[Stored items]
● ● ● ●

-- ==== Sys2Proof/Machine/Security.lean ====
section
/-! DEFINITION. Machine/Security.lean: life-cycle, keys and credentials, attestation and debug access (chapter 18, R475,
R486 to R499, R518, R519). Whether a token or signature verifies is the command's operand (log 32). -/
namespace Sys2Proof.Machine
open Sys2Proof

/-! ## Life-cycle (R486 to R489) -/

/-- The code in SEC_STATUS.LC. -/
def Lc.code : Lc → Nat
  | .raw => 0 | .test => 1 | .provisioned => 2 | .field => 3 | .fieldDebug => 4 | .rma => 5 | .scrapped => 6

/-- The transitions that SEC_LC_SET allows (R486). -/
def lcAllowed : Lc → Lc → Bool
  | .test, .provisioned => true | .test, .scrapped => true
  | .provisioned, .field => true | .provisioned, .scrapped => true
  | .field, .fieldDebug => true | .field, .rma => true | .field, .scrapped => true
  | .fieldDebug, .field => true
  | .rma, .scrapped => true
  | _, _ => false

/-- The settings of the running format (R511). -/
def State.settings (s : State) : Settings := tget s.sec.settings s.sec.running.format {}

/-- The settings of the running format written (R512). -/
def State.setSettings (s : State) (x : Settings) : State :=
  { s with sec := { s.sec with settings := tset s.sec.settings s.sec.running.format x } }

/-- The credential table. -/
def State.creds (s : State) : List Cred := s.settings.creds

/-- A credential holds SERVICE. -/
def Cred.service (c : Cred) : Bool := bitOf c.mask 4

/-- The new state is written (R487 step 3), with what entering RMA and SCRAPPED erases (R488). -/
def writeLc (t : Lc) (s : State) : State :=
  let x := s.sec
  { s with sec := match t with
    | .fieldDebug => { x with debug := true }
    | .rma => { x with lc := .rma, debug := false, settings := [] }
    | .scrapped => { x with lc := .scrapped, debug := false, keys := false, dbgRevoked := 3 }
    | t => { x with lc := t, debug := false } }

/-- A change of life-cycle state after its command has completed (R487): outputs collapse, memories are wiped, the
state is written, and the device resets: warm into FIELD_DEBUG, else cold. -/
def changeLc (t : Lc) (b : Boot) (s : State) : State :=
  let s1 : State := { writeLc t s with pdk := { s.pdk with bank0 := [], bank1 := [] }, eth := [], line := [] }
  match t with
  | .fieldDebug => warmReset b s1
  | _ => coldReset b s1

/-- SEC_LC_SET; `verified` is what the engines find of the token or credential signature. -/
def secLcSetEffect (m : Nat) (target : Lc) (verified : Bool) (b : Boot) (s : State) : State :=
  if s.executes m 0x1002#16 then
    if !lcAllowed s.lcNow target then s.finish m (reply .secState)
    else if s.lcNow = .provisioned ∧ target = .field ∧ ¬ s.creds.any Cred.service then s.finish m (reply .badState)
    else if (target = .fieldDebug ∨ target = .rma) ∧ ¬ verified then s.finish m (reply .authFailed)
    else changeLc target b (s.finish m (reply .ok))
  else s

/-- FACTORY_TOKEN: the token over the TAP moves RAW to TEST (R486, R487). -/
def factoryTokenEffect (verified : Bool) (b : Boot) (s : State) : State :=
  if s.lcNow = .raw ∧ verified then changeLc .test b s else s

/-! ## Credentials and keys (R491, R492, R511, R518) -/

/-- SEC_CRED_SET: replaces the credential of that id, or adds one of at most 16. A refused peer may be tried again
(R422). -/
def secCredSetEffect (m : Nat) (c : Cred) (s : State) : State :=
  cmdNow m 0x1003#16 s (fun _ t =>
    let others := t.creds.filter (fun x => x.id ≠ c.id)
    if 16 ≤ others.length then (reply .noResource, t)
    else (reply .ok, retryPair (t.setSettings { t.settings with creds := others ++ [c] })))

/-- SEC_CRED_DEL. -/
def secCredDelEffect (m : Nat) (id : Half) (s : State) : State :=
  cmdNow m 0x1004#16 s (fun _ t =>
    let others := t.creds.filter (fun x => x.id ≠ id)
    if others.length = t.creds.length then (reply .badParam, t)
    else if t.lcNow = .field ∧ t.creds.any Cred.service ∧ ¬ others.any Cred.service then (reply .badState, t)
    else (reply .ok, retryPair (t.setSettings { t.settings with creds := others })))

/-- SEC_SETTINGS_SET. -/
def secSettingsSetEffect (m : Nat) (wipe : Bool) (mgmt rxAddrs : List Byte) (s : State) : State :=
  cmdNow m 0x1006#16 s (fun _ t =>
    (reply .ok, t.setSettings { t.settings with wipe := wipe, mgmt := mgmt, rxAddrs := rxAddrs }))

/-- SEC_KEY_REVOKE (R492). -/
def secKeyRevokeEffect (m k : Nat) (s : State) : State :=
  cmdNow m 0x1007#16 s (fun _ t =>
    let r := t.sec.revoked ||| bitMask 4 k
    if 4 ≤ k then (reply .badParam, t)
    else if r = 0xF#4 ∨ k = t.sec.running.keyIndex then (reply .badState, t)
    else (reply .ok, { t with sec := { t.sec with revoked := r } }))

/-! ## Status -/

/-- SEC_STATUS (R519). -/
def secStatus (s : State) : Nat :=
  s.lcNow.code * 2 ^ 28 + (if s.glb.recovery && decide (s.sec.lc ≠ .scrapped) then 2 ^ 27 else 0)
    + (if s.sec.opened then 2 ^ 26 else 0) + (min 3 s.sec.fails) * 2 ^ 24 + s.sec.revoked.toNat * 2 ^ 20
    + s.sec.failType % 16 * 2 ^ 16 + (if s.sec.upd.lock.isSome then 2 ^ 15 else 0) + s.sec.counter % 128

/-- SEC_STATUS: the register, the die serial, the measurement registers (R519; log 9). -/
def secStatusEffect (m : Nat) (s : State) : State :=
  cmdRead m 0x1001#16 s (fun _ t =>
    okWith (le 4 (secStatus t) ++ le 8 Config.dieSerial.toNat ++ t.sec.meas.flatMap (fun d => be 48 d.toNat)))

/-- The debug module answers (R497). -/
def State.debugOn (s : State) : Bool :=
  match s.lcNow with
  | .raw => true | .test => true | .rma => true
  | .provisioned => s.sec.opened | .fieldDebug => s.sec.opened
  | .field => false | .scrapped => false

/-- SEC_EVT_CAUSE_READ: a read by Groom returns and clears; a read by a debug module that is open does not clear (R497, R519, R534). -/
def secEvtCauseReadEffect (p : Path) (s : State) : State :=
  match p with
  | .groom => (s.returns p (s.cause .sec)).clearCause .sec 0xFFFFFFFF#32
  | .debug => if s.debugOn then s.returns p (s.cause .sec) else (s.returns p 0xFFFFFFFF#32).accessError p 3 0x10F0000
  | _ => (s.returns p 0xFFFFFFFF#32).accessError p 3 0x10F0000

/-! ## Attestation (R495, R496) -/

/-- The device answers SPDM beyond GET_VERSION (R488). -/
def State.spdmOn (s : State) : Bool := decide (s.sec.lc ≠ .scrapped)

/-- A response that the attestation key signs, or an error while the key store is zeroised (R475). -/
def signed (s : State) (r : SpdmResp) : SpdmResp := if s.sec.keys then r else .error

/-- GET_VERSION. -/
def getVersionEffect (via : Transport) (s : State) : State := s.emit (.spdm via .version)

/-- GET_CAPABILITIES. -/
def getCapabilitiesEffect (via : Transport) (s : State) : State :=
  if s.spdmOn then s.emit (.spdm via .capabilities) else s

/-- NEGOTIATE_ALGORITHMS: ECDSA P-384 and SHA-384. -/
def negotiateAlgorithmsEffect (via : Transport) (s : State) : State :=
  if s.spdmOn then s.emit (.spdm via .algorithms) else s

/-- GET_DIGESTS. -/
def getDigestsEffect (via : Transport) (s : State) : State :=
  if s.spdmOn then s.emit (.spdm via (.digests Config.certDigest)) else s

/-- GET_CERTIFICATE: slot 0 alone. -/
def getCertificateEffect (via : Transport) (slot offset length : Nat) (s : State) : State :=
  if s.spdmOn then s.emit (.spdm via (if slot = 0 then .certificate offset length else .error)) else s

/-- CHALLENGE: signed over the requester's nonce. -/
def challengeEffect (via : Transport) (slot : Nat) (nonce : BitVec 256) (s : State) : State :=
  if s.spdmOn then s.emit (.spdm via (if slot = 0 then signed s (.challengeAuth nonce) else .error)) else s

/-- The measurement blocks of an index: 1 to 8 are registers 0 to 7, 0xFF all eight (R495). -/
def measBlocks (s : State) (i : Nat) : Option (List (Nat × Digest)) :=
  let at1 (k : Nat) : Nat × Digest := (k, (s.sec.meas[k - 1]?).getD 0)
  if 1 ≤ i ∧ i ≤ 8 then some [at1 i]
  else if i = 0xFF then some ((List.range 8).map (fun k => at1 (k + 1)))
  else none

/-- GET_MEASUREMENTS. -/
def getMeasurementsEffect (via : Transport) (q : SpdmMeas) (s : State) : State :=
  if s.spdmOn then
    match measBlocks s q.index with
    | some l =>
      let r : SpdmResp := .measurements l q.nonce
      s.emit (.spdm via (if q.nonce.isSome then signed s r else r))
    | none => s.emit (.spdm via .error)
  else s

/-! ## Debug access (R475, R497 to R499) -/

/-- The states in which the debug module can be unlocked. -/
def State.unlockable (s : State) : Bool := decide (s.lcNow = .provisioned) || decide (s.lcNow = .fieldDebug)

/-- An unlock challenge is issued: 48 random bytes (R498; log 5). -/
def issueChallenge (s : State) : Digest × State :=
  let c := Config.freeBits s.freeCtr
  (c, { s.takeFree with sec := { s.sec with challenge := some (s.elt, c) } })

/-- An answer to a challenge, which expires with it: the module opens, or the failure is counted (R498). -/
def answerChallenge (verified : Bool) (s : State) : Bool × State :=
  let live : Bool := match s.sec.challenge with | some c => decide (s.elt < c.1 + 60000000000) | none => false
  let s1 : State := { s with sec := { s.sec with challenge := none } }
  if s.unlockable ∧ s.sec.fails < 3 ∧ live ∧ verified then
    let s2 := extendMeas 5 (Config.freeBits s.freeCtr) { s1.takeFree with sec := { s1.sec with opened := true } }
    (true, (s2.raiseCause .sec 4).logEvent 3 220 0 0)
  else (false, { s1 with sec := { s1.sec with fails := min 3 (s1.sec.fails + 1) } }.raiseCause .sec 5)

/-- SEC_DEBUG_UNLOCK: phase 0 answers a challenge, phase 1 checks its signed answer. -/
def secDebugUnlockEffect (m phase : Nat) (verified : Bool) (s : State) : State :=
  cmdNow m 0x1005#16 s (fun _ t =>
    if 1 < phase then (reply .badParam, t)
    else if !t.unlockable then (reply .badState, t)
    else if 3 ≤ t.sec.fails then (reply .secUnlockFailed, t)
    else if phase = 0 then
      let (c, u) := issueChallenge t
      (okWith (be 48 c.toNat), u)
    else
      let (ok, u) := answerChallenge verified t
      (reply (if ok then .ok else .secUnlockFailed), u))

/-- TAP_DEBUG_UNLOCK: the same over the TAP; `phase` 0 asks for the challenge. -/
def tapDebugUnlockEffect (phase : Nat) (verified : Bool) (s : State) : State :=
  if s.unlockable ∧ s.sec.fails < 3 then
    (if phase = 0 then (issueChallenge s).2 else (answerChallenge verified s).2)
  else s

/-- UNLOCK_CHALLENGE_EXPIRE: 60 s after its issue. -/
def unlockChallengeExpireEffect (s : State) : State :=
  match s.sec.challenge with
  | some c => if c.1 + 60000000000 ≤ s.elt then { s with sec := { s.sec with challenge := none } } else s
  | none => s

/-- A core exists. -/
def State.hasCore (s : State) (c : DbgCore) : Bool :=
  match c with | .groom => true | .stall k => decide (k < s.nStalls)

/-- DEBUG_HALT: FAULT_OK fails while a core is halted (R499). -/
def debugHaltEffect (c : DbgCore) (s : State) : State :=
  if s.debugOn ∧ s.hasCore c ∧ c ∉ s.sec.halted then
    { s with sec := { s.sec with halted := s.sec.halted ++ [c] } }.noteCond
  else s

/-- DEBUG_RESUME. -/
def debugResumeEffect (c : DbgCore) (s : State) : State :=
  if s.debugOn ∧ c ∈ s.sec.halted then
    { s with sec := { s.sec with halted := s.sec.halted.erase c } }.noteCond
  else s

/-- TAP_SCAN_SHIFT: where the state allows scan chains, the key store is zeroised before shifting is enabled (R475,
R497). -/
def tapScanShiftEffect (s : State) : State :=
  match s.lcNow with
  | .raw | .test | .rma => { s with sec := { s.sec with keys := false, scan := true } }
  | _ => s

-- The meanings of this family's rows: the effect, with the queue and the identity kept.

/-- GET_VERSION (R495). -/
def execGetVersion (via : Transport) (s : State) : Host.Outcome State Fault Refusal :=
  commit s (getVersionEffect via s)
/-- GET_CAPABILITIES (R495). -/
def execGetCapabilities (via : Transport) (s : State) : Host.Outcome State Fault Refusal :=
  commit s (getCapabilitiesEffect via s)
/-- NEGOTIATE_ALGORITHMS (R495). -/
def execNegotiateAlgorithms (via : Transport) (s : State) : Host.Outcome State Fault Refusal :=
  commit s (negotiateAlgorithmsEffect via s)
/-- GET_DIGESTS (R495). -/
def execGetDigests (via : Transport) (s : State) : Host.Outcome State Fault Refusal :=
  commit s (getDigestsEffect via s)
/-- GET_CERTIFICATE (R495). -/
def execGetCertificate (via : Transport) (slot offset length : Nat) (s : State) :
    Host.Outcome State Fault Refusal :=
  commit s (getCertificateEffect via slot offset length s)
/-- CHALLENGE (R495). -/
def execChallenge (via : Transport) (slot : Nat) (nonce : BitVec 256) (s : State) :
    Host.Outcome State Fault Refusal :=
  commit s (challengeEffect via slot nonce s)
/-- GET_MEASUREMENTS (R495). -/
def execGetMeasurements (via : Transport) (q : SpdmMeas) (s : State) : Host.Outcome State Fault Refusal :=
  commit s (getMeasurementsEffect via q s)
/-- TAP_DEBUG_UNLOCK (R498). -/
def execTapDebugUnlock (phase : Nat) (verified : Bool) (s : State) : Host.Outcome State Fault Refusal :=
  commit s (tapDebugUnlockEffect phase verified s)
/-- UNLOCK_CHALLENGE_EXPIRE (R498). -/
def execUnlockChallengeExpire (s : State) : Host.Outcome State Fault Refusal :=
  commit s (unlockChallengeExpireEffect s)
/-- DEBUG_HALT (R499). -/
def execDebugHalt (c : DbgCore) (s : State) : Host.Outcome State Fault Refusal :=
  commit s (debugHaltEffect c s)
/-- SEC_STATUS (R519). -/
def execSecStatus (m : Nat) (s : State) : Host.Outcome State Fault Refusal :=
  commit s (secStatusEffect m s)
/-- SEC_LC_SET (R487). -/
def execSecLcSet (m : Nat) (target : Lc) (verified : Bool) (b : Boot) (s : State) :
    Host.Outcome State Fault Refusal :=
  commit s (secLcSetEffect m target verified b s)
/-- SEC_CRED_SET (R518). -/
def execSecCredSet (m : Nat) (c : Cred) (s : State) : Host.Outcome State Fault Refusal :=
  commit s (secCredSetEffect m c s)
/-- SEC_CRED_DEL (R518). -/
def execSecCredDel (m : Nat) (id : Half) (s : State) : Host.Outcome State Fault Refusal :=
  commit s (secCredDelEffect m id s)
/-- SEC_DEBUG_UNLOCK (R498). -/
def execSecDebugUnlock (m phase : Nat) (verified : Bool) (s : State) : Host.Outcome State Fault Refusal :=
  commit s (secDebugUnlockEffect m phase verified s)
/-- SEC_SETTINGS_SET (R511). -/
def execSecSettingsSet (m : Nat) (wipe : Bool) (mgmt rxAddrs : List Byte) (s : State) :
    Host.Outcome State Fault Refusal :=
  commit s (secSettingsSetEffect m wipe mgmt rxAddrs s)
/-- SEC_KEY_REVOKE (R492). -/
def execSecKeyRevoke (m k : Nat) (s : State) : Host.Outcome State Fault Refusal :=
  commit s (secKeyRevokeEffect m k s)
/-- SEC_EVT_CAUSE_READ (R519). -/
def execSecEvtCauseRead (p : Path) (s : State) : Host.Outcome State Fault Refusal :=
  commit s (secEvtCauseReadEffect p s)
/-- DEBUG_RESUME (R499). -/
def execDebugResume (c : DbgCore) (s : State) : Host.Outcome State Fault Refusal :=
  commit s (debugResumeEffect c s)
/-- TAP_SCAN_SHIFT (R475). -/
def execTapScanShift (s : State) : Host.Outcome State Fault Refusal :=
  commit s (tapScanShiftEffect s)
/-- FACTORY_TOKEN (R486). -/
def execFactoryToken (verified : Bool) (b : Boot) (s : State) : Host.Outcome State Fault Refusal :=
  commit s (factoryTokenEffect verified b s)

end Sys2Proof.Machine
end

● ● ● ●

**PROBLEM DETAILS:**
Copy each line above where the string "that" occurs.

**ANSWER TO THIS EXERCISE:**
/-- The transitions that SEC_LC_SET allows (R486). -/
/-- SEC_CRED_SET: replaces the credential of that id, or adds one of at most 16. A refused peer may be tried again
/-- SEC_EVT_CAUSE_READ: a read by Groom returns and clears; a read by a debug module that is open does not clear (R497, R519, R534). -/
/-- A response that the attestation key signs, or an error while the key store is zeroised (R475). -/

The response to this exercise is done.